Ter overweging Maar ergens moet je toch heen met je ellende. Het is zo oneerlijk dat het kwaad goede mensen treft.
Lezing: Job 3:1-5 en 24-26 Job opende zijn mond en vervloekte de dag van zijn geboorte. Hij zei: ‘Laat de dag dat ik geboren ben vergaan, en ook de nacht die zei: “Een jongen is verwekt.” Laat die dag een dag van duisternis worden, laat God in de hemel er geen acht op slaan. Laat die dag niet baden in het licht. Laat het diepste donker hem omhullen, leen dichte wolk hem bedekken en een zonsverduistering hem teisteren. Ik heb geen ander voedsel dan verdriet, mijn klachten stromen in een vloed van tranen. Wat ik vreesde, komt nu over me, wat mij angst aanjoeg, heeft me getroffen. Ik vind geen vrede, vind geen kalmte, mijn rust is weg – onrust bevangt mij.’
Ter overweging: De fundamenten waarop Jobs wereld was gebouwd, zijn ondergraven. Zijn wereld stort in. Het bestaan is zinloos geworden. In deze wereld wordt het goede niet altijd beloond. Maar de vrienden van Job geloven daar nog in. Het leed dat je overkomt is je eigen schuld. Er ontwikkelt zich een heftige woordenstrijd tussen Job en zijn vrienden. Elifaz zegt: Het valt me toch tegen van jou, Job. Je hebt mensen die het zwaar hadden altijd moed ingesproken. Waar is nu jouw moed, jouw vertrouwen dat het goed komt. Jij hebt altijd goed gedaan, Eens wordt het weer beter, Vertrouw op God. Maar Job ervaart alleen maar dat het slecht met hem gaat. Vindt Elifaz soms dat hij het toch verkeerd heeft gedaan? Vriend Bildad vindt dat Job God beledigt. God is een rechtvaardige rechter. Als de kinderen van Job gedood zijn dan zullen zijn die straf verdiend hebben. En Job, zie het nou maar onder ogen: jij zult ook wel verkeerd hebben gedaan. Maar als Job zich nu bekeert kan het toch weer goed komen. Maar voor Job werkt het voor- wat- hoort- wat- principe niet meer. In zijn ogen handelt God volstrekt willekeurig. Maar Job weigert zich erbij neer te leggen. De derde vriend reageert scherp op Job. Hij vindt het maar gezwets en spotten met God. Gods grootheid is een goddelijk mysterie, daar moet Job vanaf blijven. Als de leer en de ervaring van mensen botsen, dan kiezen de vrienden van Job voor de leer. Waar blijf je anders? Maar zij hebben gemakkelijk praten. Job ervaart dat de leer niet klopt met zijn ervaring. Job is nu vastberaden: ik zal mijn daden tegenover de Eeuwige verdedigen.
Lezing: Job 28: 12-15; 20-29: 3 11-16 30: 1a.10; 2-27.
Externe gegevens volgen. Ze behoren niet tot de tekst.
-- ==== Sys2Proof/Machine/Step.lean ====
section
/-!
DEFINITION. One step of the device, and the placing of an instruction where the next step fetches.
-/
namespace Sys2Proof.Machine

/-- One step: the next move is taken and executed. A device without power takes none (R287). -/
def step (s : State) : Host.Outcome State Fault Refusal :=
  if s.off then .fault .poweredOff else
    match s.pick with
    | (some i, s1) => exec i s1
    | (none, s1) => .next s1

/-- The state with an instruction word at the pc of the core in focus, in its instruction cache, that core running,
and its turn next. The word stands for a program that has been loaded and fetched (log entry 13). -/
def State.withFetchWord (s : State) (nbits w : Nat) : State :=
  { s with
    off := false, halted := false
    wkey := if s.wkey == some s.cur then none else s.wkey
    vdBusy := s.vdBusy.filter fun q => q.1 != some s.cur
    agenda := ⟨1, .core s.cur false⟩ :: s.agenda
    tile := { s.tile with core := { s.tile.core with
      status := .run, repAt := none, stepAt := none, readings := [], freezing := false
      icache := (s.tile.core.pc, s.tile.core.fetchUser, BitVec.ofNat 64 (w % 2 ^ nbits)) :: s.tile.core.icache } } }

end Sys2Proof.Machine
end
De wijsheid – waar moet je haar zoeken, en het inzicht – waar is het te vinden? De wijsheid is verborgen voor de blik der levenden, look aan de vogels in de lucht laat ze zich niet zien. De afgrond en de dood, ze zeggen beide: ‘ Onze oren kennen haar slechts bij geruchte.’ Maar God kent haar wegen en hij weet waar ze verblijft. Want hij ziet tot aan de randen van de aarde, onder heel de hemel ontsnapt niets aan zijn blik. Toen hij de kracht schiep van de winden en de wateren omgrensde, toen hij zijn wet oplegde aan de regen en de wegen van de donderwolken baande, zag hij de wijsheid en hij toetste haar, hij peilde en doorgrondde haar. En hij sprak tot de mens: ‘ Ontzag voor de Heer – dat is wijsheid; het kwaad mijden – dat is inzicht.’ Job zette zijn betoog voort: ‘ Was alles maar als in de dagen van weleer, als in de dagen dat God over mij waakte, in de tijd dat zijn lamp boven mij scheen en mijn weg door het donker verlichtte, Ieder die mij hoorde prees mijn woorden, ieder die mij zag had niets dan lof, omdat ik de arme redde die om hulp riep, en de wees die in de steek gelaten was. Ik werd gezegend door de stervende, in het hart van de weduwe bracht ik de vreugde terug. Maar nu bespotten ze mij, Van afschuw deinzen ze terug voor mij en niets weerhoudt hen mij in het gezicht te spuwen. Ik sta in voor wat ik heb gezegd. Laat nu de Ontzagwekkende antwoord geven.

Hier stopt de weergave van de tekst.